Supplemental disclosures: Cash paid for interest was $3,134,600, $994,500 and $789,900 for 1999, 1998 and 1997, respectively. Cash paid for income taxes was $6,698,000, $1,472,000 and $1,488,000 for 1999, 1998 and 1997, respectively. Supplemental disclosures of non-cash activities: See Note 13 for detail of non-cash assets and liabilities related to acquisition of subsidiaries.

See Notes to Consolidated Financial Statements.


-19-



SPARTAN MOTORS, INC. AND SUBSIDIARIES
NOTES TO CONSOLIDATED FINANCIAL STATEMENTS

NOTE 1 - GENERAL AND SUMMARY OF ACCOUNTING POLICIES

Nature of Operations. Spartan Motors, Inc. (the "Company") is an international engineer and manufacturer of custom motor vehicle chassis and bodies. The Company's principal chassis markets are fire trucks, motorhomes, school buses, transit buses and specialty vehicles. The Company has four additional subsidiaries included in its consolidated financial statements that are manufacturers of bodies for various markets including fire trucks, ambulances and school buses.

Revenue Recognition. The Company's method of accounting for the recognition of revenue is to recognize revenue on production when the product has been completed, tested and tendered for delivery.

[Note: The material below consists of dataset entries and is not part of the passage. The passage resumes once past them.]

-- ==== Sys2Proof/Machine/ProtOps.lean ====
section
/-! DEFINITION. Protection of sealed state: parity, the delta stream, the consistent cut (R325 to R342). -/

set_option linter.unusedVariables false

namespace Sys2Proof.Machine

/-- The plane that holds logical plane `i`, committed and new (R325, R332). -/
def Pkg.oldPlane (g : Pkg) (t i : Nat) : Nat := if i = 0 then g.plSlot t (g.tCur t) else g.plMom t (g.cbank t) (i - 1)
def Pkg.newPlane (g : Pkg) (t i : Nat) : Nat := if i = 0 then g.plSlot t (g.wslot t) else g.plMom t (1 - g.cbank t) (i - 1)

/-- Places in a parity area (R331): slot `x` of a block, the byte of its selector, a member's digest word. -/
def Pkg.parOff (g : Pkg) (t x ib : Nat) : Nat := x * g.lplanes t * g.planeBytes t + 4096 * ib
def Pkg.selOff (g : Pkg) (t ib : Nat) : Nat := 2 * g.lplanes t * g.planeBytes t + ib / 4
def Pkg.pdigOff (g : Pkg) (t m ib x : Nat) : Nat :=
  let nb := g.lplanes t * g.planeBlocks t
  2 * g.lplanes t * g.planeBytes t + up4k ((nb + 3) / 4) + 8 * (m * nb + ib) + 4 * x
def Pkg.parBytes (g : Pkg) (t : Nat) : Nat :=
  let nb := g.lplanes t * g.planeBlocks t
  2 * g.lplanes t * g.planeBytes t + up4k ((nb + 3) / 4) + up4k (8 * g.pgroup t * nb)

/-- A place in the parity area of group `j`, on the package of index `k`. -/
def Pkg.parLoc (g : Pkg) (k t j o : Nat) : Loc :=
  let e := g.holder t j
  { pk := k, site := 48 + g.ownStack e, space := 8, off := g.ownBase e + o }

/-- The selector of a block: CUR and PEND. -/
def Pack.sel (s : Pack) (k t j ib : Nat) : Nat :=
  leVal (s.bytes ((s.g k).parLoc k t j ((s.g k).selOff t ib)) 1) / 4 ^ (ib % 4) % 4

/-- Writes the selector of a block. -/
def Pack.setSel (s : Pack) (k t j ib v : Nat) : Pack :=
  let l := (s.g k).parLoc k t j ((s.g k).selOff t ib)
  let b := leVal (s.bytes l 1)
  s.store l (leBytes (b - b / 4 ^ (ib % 4) % 4 * 4 ^ (ib % 4) + v % 4 * 4 ^ (ib % 4)) 1)

/-- Exclusive or of byte strings. -/
def xorBytes (a b : List Byte) : List Byte := (a.zip b).map (fun p => p.1 ^^^ p.2)

/-- Changes every block's selector of the groups this package holds. -/
def Pack.mapSel (s : Pack) (k : Nat) (f : Nat → Nat) : Pack :=
  let g := s.g k
  (g.tensors.filter (fun t => g.tmode t == 1)).foldl (fun s t =>
    (List.range (g.pgroups t)).foldl (fun s j =>
      if g.ownPos (g.holder t j) ≠ g.pos then s
      else (List.range (g.lplanes t * g.planeBlocks t)).foldl (fun s ib => s.setSel k t j ib (f (s.sel k t j ib))) s) s) s

/-- At the seal a pending block becomes current; at a revert it is dropped (R333). -/
def Pack.parityCommit (s : Pack) (k : Nat) : Pack := s.mapSel k (fun v => if 2 ≤ v then 1 - v % 2 else v)
def Pack.parityRevert (s : Pack) (k : Nat) : Pack := s.mapSel k (fun v => v % 2)

/-- A holder takes one delta (R332). On a block's first delta of the step the other members' digest words are carried over with the slot (log 16). -/
def Pack.parityDelta (s : Pack) (k : Nat) (d : ParDelta) : Pack :=
  let g := s.g k
  let t := d.tensor
  let j := d.group
  let ib := d.plane * g.planeBlocks t + d.block
  let v := s.sel k t j ib
  let cur := v % 2
  let src := if 2 ≤ v then 1 - cur else cur
  let old := s.bytes (g.parLoc k t j (g.parOff t src ib)) 4096
  let s := s.store (g.parLoc k t j (g.parOff t (1 - cur) ib)) (xorBytes old d.delta)
  let s := if 2 ≤ v then s
    else (List.range (g.pmembers t j).length).foldl (fun s m =>
      s.store (g.parLoc k t j (g.pdigOff t m ib (1 - cur))) (s.bytes (g.parLoc k t j (g.pdigOff t m ib cur)) 4)) s
  let s := s.setSel k t j ib (cur + 2)
  s.store (g.parLoc k t j (g.pdigOff t d.member ib (1 - cur))) (leBytes d.digest 4)

/-- The blocks of a shard whose new digest differs from its committed one, as (logical plane, block). -/
def Pack.changed (s : Pack) (k t n r : Nat) : List (Nat × Nat) :=
  let g := s.g k
  (List.range (g.lplanes t)).flatMap (fun i =>
    ((List.range (g.planeBlocks t)).filter (fun b =>
      s.digStored k t n r (g.newPlane t i) b != s.digStored k t n r (g.oldPlane t i) b)).map (fun b => (i, b)))

/-- The deltas that the owners of PARITY shards on this package send (R332). -/
def Pack.sendDeltas (s : Pack) (k : Nat) : Pack :=
  let g := s.g k
  (g.updTensors.filter (fun t => g.tmode t == 1)).foldl (fun s t =>
    ((g.myShards t).filter (fun n => g.myRep t n == some 0)).foldl (fun s n =>
      let j := n / g.pgroup t
      match s.at k (g.ownPos (g.holder t j)) with
      | none => s
      | some hk =>
        { s with wire := s.wire ++ (s.changed k t n 0).map (fun p =>
            { src := k, dst := hk, dq := 0, qk := 0, idx := 0,
              body := Cargo.delta {
                tensor := t, group := j, member := n % g.pgroup t, plane := p.1, block := p.2, step := g.step,
                delta := xorBytes (s.bytes (g.planeLoc k t n 0 (g.oldPlane t p.1) (4096 * p.2)) 4096)
                  (s.bytes (g.planeLoc k t n 0 (g.newPlane t p.1) (4096 * p.2)) 4096),
                digest := s.digStored k t n 0 (g.newPlane t p.1) p.2 } }) }) s) s

/-- The exclusive or of the members' committed blocks. -/
def Pack.parityOf (s : Pack) (k t j i b : Nat) : List Byte :=
  let g := s.g k
  (g.pmembers t j).foldl (fun acc n =>
    match s.at k (g.ownPos (g.ownerOf t n 0)) with
    | none => acc
    | some pk => xorBytes acc (s.bytes (g.planeLoc pk t n 0 (g.oldPlane t i) (4096 * b)) 4096)) (List.replicate 4096 0)

/-- A holder builds the parity of one group (R335). -/
def Pack.parityBuild (s : Pack) (k t j : Nat) : Pack :=
  let g := s.g k
  if !(g.tEn t && (g.tmodeSet t == 1 || g.tmode t == 1) && g.ownPos (g.holder t j) == g.pos && decide (j < g.pgroups t)) then s
  else
    let s := (List.range (g.lplanes t)).foldl (fun s i => (List.range (g.planeBlocks t)).foldl (fun s b =>
      let ib := i * g.planeBlocks t + b
      let s := s.store (g.parLoc k t j (g.parOff t 0 ib)) (s.parityOf k t j i b)
      let s := s.setSel k t j ib 0
      ((g.pmembers t j).zip (List.range (g.pmembers t j).length)).foldl (fun s p =>
        match s.at k (g.ownPos (g.ownerOf t p.1 0)) with
        | none => s
        | some pk => s.store (g.parLoc k t j (g.pdigOff t p.2 ib 0)) (s.bytes (g.digLoc pk t p.1 0 (g.oldPlane t i) b) 4)) s) s) s
    s.on k (fun g => { g with pr := { g.pr with build := g.pr.build.filter (· != t * 65536 + j) } })

/-- A delta-stream record (R336): KIND, PLANE, NBLK, STEP, TENSOR, SHARD, SADDR, DADDR, FIRST. -/
def Pkg.dqRec (g : Pkg) (kind plane nblk step tensor shard saddr daddr first : Nat) : List Byte :=
  leBytes kind 1 ++ leBytes plane 1 ++ leBytes nblk 2 ++ leBytes step 4 ++ leBytes tensor 4 ++ leBytes shard 4 ++
    leBytes saddr 8 ++ leBytes daddr 8 ++ leBytes first 4 ++ leBytes g.epoch 2 ++ leBytes g.pos 1 ++ List.replicate 21 0

/-- Queues a record for the delta stream. -/
def Pkg.dqAdd (g : Pkg) (r : List Byte) : Pkg := { g with pr := { g.pr with dq := g.pr.dq ++ [r] } }

/-- PROT.DQ.DQID's home site, where it is an enabled class 0b00 queue of its kind (R336). -/
def Pkg.dqHome (g : Pkg) : Option (Nat × Nat) :=
  let q := g.rf (rProt 0x10) 11 0
  match g.home q with
  | some site => if g.qState site q = 1 ∧ g.qProd site q = 0 ∧ g.qChost site q ∧ qClass q = 0 ∧ g.qengOn site then some (site, q) else none
  | none => none

/-- The delta writer pushes what credits allow (R336). -/
def Pack.dqPump (k : Nat) : Nat → Pack → Pack
  | 0, s => s
  | n + 1, s =>
    let g := s.g k
    match g.dqHome, g.pr.dq with
    | some (site, q), r :: rest =>
      if g.avail site q = 0 then s
      else
        let i := g.ix site q
        let s := s.ringWrite k site q r 1 i.p
        let s := s.on k (fun g => { (g.setCred site q (g.avail site q - 1) (g.outc site q)) with pr := { g.pr with dq := rest } })
        Pack.dqPump k n ((s.moveIx k site q 0 { i with p := (i.p + 1) % 65536 }).on k (fun g => g.pushVec q))
    | _, _ => s

/-- Pushes every record that credits allow. -/
def Pack.dqRun (s : Pack) (k : Nat) : Pack := Pack.dqPump k (s.g k).pr.dq.length s

/-- Records of a kind that the host has not released, or that are not yet pushed. -/
def Pack.dqWaits (s : Pack) (k : Nat) (kinds : List Nat) : Bool :=
  let g := s.g k
  let has (e : List Byte) : Bool := kinds.contains ((e.headD 0).toNat)
  g.pr.dq.any has ||
    (match g.dqHome with
     | none => false
     | some (site, q) =>
       let i := g.ix site q
       (s.ringRead k site q (ringDist i.p i.l) i.l).any (fun e => has e.2))

/-- Runs of consecutive blocks of one plane, at most 256 long: first block and length. -/
def runs : List Nat → List (Nat × Nat)
  | [] => []
  | b :: r =>
    match runs r with
    | (f, n) :: rest => if f = b + 1 ∧ n < 256 then (b, n + 1) :: rest else (b, 1) :: (f, n) :: rest
    | [] => [(b, 1)]

/-- The records of the blocks of one shard: BLOCK of the new state, or IMAGE of the committed (R337, R338). -/
def Pkg.blockRecs (g : Pkg) (kind step t n : Nat) (plane : Nat → Nat) (bs : List (Nat × Nat)) : List (List Byte) :=
  (List.range (g.lplanes t)).flatMap (fun i =>
    (runs ((bs.filter (fun p => p.1 == i)).map (·.2))).map (fun p =>
      let l := g.planeLoc 0 t n 0 (plane i) (4096 * p.1)
      let d := g.digLoc 0 t n 0 (plane i) p.1
      g.dqRec kind i p.2 step t n (gaddr g.pos l.site 8 l.off) (gaddr g.pos d.site 8 d.off) p.1))

/-- Replica-0 shards of a tensor on this package. -/
def Pkg.zeroShards (g : Pkg) (t : Nat) : List Nat := (g.myShards t).filter (fun n => g.myRep t n == some 0)
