-- ==== Sys2Proof/Machine/D2dOps.lean ====
section
/-! DEFINITION. Die-to-die links: bundles, lanes, frames, the fallback, loss of an edge (R260 to R275). -/

set_option linter.unusedVariables false

namespace Sys2Proof.Machine

/-- The key of an end of an edge. -/
def ek (site e : Nat) : Nat := site * 8 + e

/-- One end of an edge. -/
def Pkg.edge (g : Pkg) (site e : Nat) : Edge := mget {} g.net.edges (ek site e)

/-- Replaces and changes an end of an edge. -/
def Pkg.setEdge (g : Pkg) (site e : Nat) (x : Edge) : Pkg := { g with net := { g.net with edges := mins g.net.edges (ek site e) x } }
def Pkg.onEdge (g : Pkg) (site e : Nat) (f : Edge → Edge) : Pkg := g.setEdge site e (f (g.edge site e))

/-- The facing end (R260; the hub's ports are edge 4 of sites 41 and 42). -/
def facing (site e : Nat) : Option (Nat × Nat) :=
  if site < 48 then
    match e with
    | 0 => if 12 ≤ site then some (site - 12, 2) else none
    | 1 => if site % 12 < 11 then some (site + 1, 3) else none
    | 2 => if site < 36 then some (site + 12, 0) else none
    | 3 => if 0 < site % 12 then some (site - 1, 1) else none
    | 4 => if site = 41 then some (62, 0) else if site = 42 then some (62, 1) else none
    | _ => none
  else if site = 62 then (match e with | 0 => some (41, 4) | 1 => some (42, 4) | _ => none)
  else none

/-- An end belongs to a hub port, which is narrower. -/
def hubEnd (site e : Nat) : Bool := site == 62 || e == 4

/-- Physical lanes, logical lanes and half width of a bundle (R260, R261, R279). -/
def physLanes (h : Bool) : Nat := if h then 68 else 272
def logLanes (h : Bool) : Nat := if h then 64 else 256
def halfLanes (h : Bool) : Nat := if h then 32 else 128

/-- The clock group of a physical lane. -/
def laneGroup (h : Bool) (i : Nat) : Nat := if h then 0 else i / 136

/-- Every clock of a bundle. -/
def allClocks (h : Bool) : Nat := if h then 1 else 3

/-- Good lanes of a mask, ascending. -/
def goodLanes (h : Bool) (mask : Nat) : List Nat := (List.range (physLanes h)).filter (fun i => !mask.testBit i)

/-- Good lanes whose clock is locked. -/
def liveLanes (h : Bool) (mask ck : Nat) : List Nat := (goodLanes h mask).filter (fun i => ck.testBit (laneGroup h i))

/-- The mode a bundle enters (R263). -/
def bundleMode (h : Bool) (mask ck : Nat) : Nat × Bool :=
  if logLanes h ≤ (goodLanes h mask).length ∧ ck % 4 &&& allClocks h = allClocks h then (2, false)
  else if halfLanes h ≤ (liveLanes h mask ck).length then (3, true)
  else (4, false)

Principles of Consolidation. The consolidated financial statements include the accounts of the Company and its five wholly owned subsidiaries: Spartan Motors Chassis, Inc., Spartan Motors Foreign Sales Corporation, Inc, Quality Manufacturing, Inc., Luverne Fire Apparatus Co., Ltd. and Road Rescue, Inc. ("Road Rescue") (see Note 13). Carpenter Industries, Inc. ("Carpenter") is a 57.6% owned subsidiary that has been consolidated since October 23, 1998 (see Note 13). Before this date, Carpenter was accounted for on the equity method. All material inter-company transactions have been eliminated.

Cash and Cash Equivalents include cash on hand, cash on deposit and money market funds. The Company considers all investments purchased with a maturity of three months or less to be cash equivalents.

Investment Securities are classified as available-for-sale securities and are reported at fair value, with offsetting adjustments to shareholders' equity net of tax, in accordance with SFAS No. 115, "Accounting for Certain Investments in Debt and Equity Securities." The fair value of investment securities is determined based on quoted market prices.

Inventories are stated at the lower of cost or market. Cost for approximately 58.2% (59.1% in 1998) of inventories is determined using the last-in, first-out (LIFO) cost method. Cost for the remaining inventory is determined using the lower of first-in, first-out (FIFO) cost method. The FIFO cost for all inventories approximates replacement cost.

Property, Plant and Equipment are stated at cost and are depreciated over their estimated useful lives using principally an accelerated method for both financial statement and income tax purposes.

Goodwill represents the excess of purchase price over fair value of net assets of acquired businesses. Goodwill is amortized on a straight-line basis over 15 years. The carrying amounts of goodwill are reviewed if facts and circumstances suggest that they may be impaired. If the review indicates that the carrying amount will not be recoverable, as determined using an undiscounted cash flow analysis, the carrying amount of the goodwill is reduced by the estimated shortfall of cash flows to fair value.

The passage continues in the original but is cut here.